Abstrakt
Induction of long-term tolerance to beta-cell autoantigens has been investigated both in animal models and in human type 1 diabetes (T1D) in order to prevent the disease. As regards external compounds, the dietary plant protein fraction has been associated with high penetrance of the disease, whereas gluten-free diets prevent T1D in animal models.

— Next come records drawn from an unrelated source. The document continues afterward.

theorem State.formRequest_writes (s : State) (count : Nat) (id : Nat) :
    ExcAll (fun (a : State) => Moves [.objs, .sys, .routes, .cairn, .depot, .cache, .coh, .link, .hostMem, .host, .dram, .out] s a) (State.formRequest s count id) := by
  unfold State.formRequest
  repeat' first
    | with_reducible apply Moves.refl
    | ((with_reducible apply Within.mk); exact rfl)
    | with_reducible apply Moves.thenOp (State.leaveBivouac_writes ..)
    | with_reducible apply Moves.thenOp (State.startForming_writes ..)
    | with_reducible apply ExcAll.ok'
    | with_reducible apply ExcAll.error'
    | with_reducible apply ExcAll.ite
    | split

theorem State.movePage_writes (s : State) (id : Nat) (addr : Nat) :
    Moves [.depot, .dram] s (State.movePage s id addr) := by
  unfold State.movePage
  repeat' first
    | with_reducible apply Moves.refl
    | assumption
    | ((with_reducible apply Within.mk); exact rfl)
    | with_reducible apply Moves.ite
    | (with_reducible apply upd_parts <;> first | exact .inl rfl | exact .inr rfl)
    | simp only [Moves.mk_eq]
    | with_reducible refine MovesMk.upd rfl (.inl rfl) (.inl rfl) ?_ ?_
    | (with_reducible apply Moves.foldl; intro _ _)
    | dsimp only
    | split

theorem State.placePages_writes (s : State) (lo : Nat) (hi : Nat) (busy : List (Nat × Nat)) (x4 : List (Nat × Nat)) :
    OptAll (fun (a : State) => Moves [.depot, .dram] s a) (State.placePages s lo hi busy x4) := by
  induction x4 generalizing s lo hi busy with
  | nil =>
    unfold State.placePages
    repeat' first
      | with_reducible apply Moves.refl
      | with_reducible apply OptAll.some'
  | cons a l ih =>
    unfold State.placePages
    repeat' first
      | with_reducible apply Moves.refl
      | ((with_reducible apply Within.mk); exact rfl)
      | with_reducible apply Moves.thenOp (State.movePage_writes ..)
      | with_reducible refine OptAll.imp (fun _ h => Moves.thenOp h (Within.mk rfl) ?_) (ih ..)
      | with_reducible apply OptAll.none'
      | split

theorem State.compact_writes (s : State) (lo : Nat) (hi : Nat) (holes : List (Nat × Nat)) :
    OptAll (fun (a : State) => Moves [.depot, .dram] s a) (State.compact s lo hi holes) := by
  unfold State.compact
  repeat' first
    | with_reducible apply Moves.refl
    | with_reducible refine OptAll.imp (fun _ h => Moves.thenOp h (Within.mk rfl) ?_) (State.placePages_writes ..)

theorem State.assignRidges_writes (s : State) :
    Moves [.sys] s (State.assignRidges s) := by
  unfold State.assignRidges
  repeat' first
    | with_reducible apply Moves.refl
    | assumption
    | ((with_reducible apply Within.mk); exact rfl)
    | with_reducible apply Moves.ite
    | (with_reducible apply upd_parts <;> first | exact .inl rfl | exact .inr rfl)
    | simp only [Moves.mk_eq]
    | with_reducible refine MovesMk.upd rfl (.inl rfl) (.inl rfl) ?_ ?_
    | (with_reducible apply Moves.foldl; intro _ _)
    | dsimp only
    | split

theorem State.layMemory_writes (s : State) :
    OptAll (fun (a : State) => Moves [.objs, .mem, .depot, .dram] s a) (State.layMemory s) := by
  unfold State.layMemory
  repeat' first
    | with_reducible apply Moves.refl
    | assumption
    | ((with_reducible apply Within.mk); exact rfl)
    | exact .inr (fun h => Memory.wf_filter _ h)
    | exact .inl rfl
    | with_reducible refine MovesMk.upd rfl ?_ ?_ ?_ ?_
    | with_reducible apply Moves.thenOp (State.oset_writes ..)
    | with_reducible apply OptAll.some'
    | with_reducible apply OptAll.none'
    | with_reducible apply OptAll.ite
    | with_reducible apply Moves.ite
    | (with_reducible apply upd_parts <;> first | exact .inl rfl | exact .inr rfl)
    | simp only [Moves.mk_eq]
    | with_reducible refine MovesMk.upd rfl (.inl rfl) (.inl rfl) ?_ ?_
    | (with_reducible apply Moves.foldl; intro _ _)
    | dsimp only
    | split
    | with_reducible refine Moves.thenOp (OptAll.st (State.compact_writes ..) (by assumption)) (Within.mk rfl) ?_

Herewith we investigated whether intranasal (i.n.) administration of gliadin or gluten may arrest the diabetogenic process. I.n. administration of gliadin to 4-week-old NOD mice significantly reduced the diabetes incidence.
Similarly, the insulitis was lowered. Intranasal gliadin also rescued a fraction of prediabetic 13-week-old NOD mice from progressing to clinical onset of diabetes compared to OVA-treated controls.
Vaccination with i.n. gliadin led to an induction of CD4(+)Foxp3(+) T cells and even more significant induction of gamma delta T cells in mucosal, but not in non-mucosal lymphoid compartments. This prevention strategy was characterized by an increased proportion of IL-10 and a decreased proportion of IL-2, IL-4 and IFN-gamma-positive CD4(+)Foxp3(+) T cells, and IFN-gamma-positive gamma delta T cells, preferentially in mucosal lymphoid organs.
In conclusion, i.n. vaccination with gliadin, an environmental antigen with possible etiological influence in T1D, may represent a novel, safer strategy for prevention or even early cure of T1D.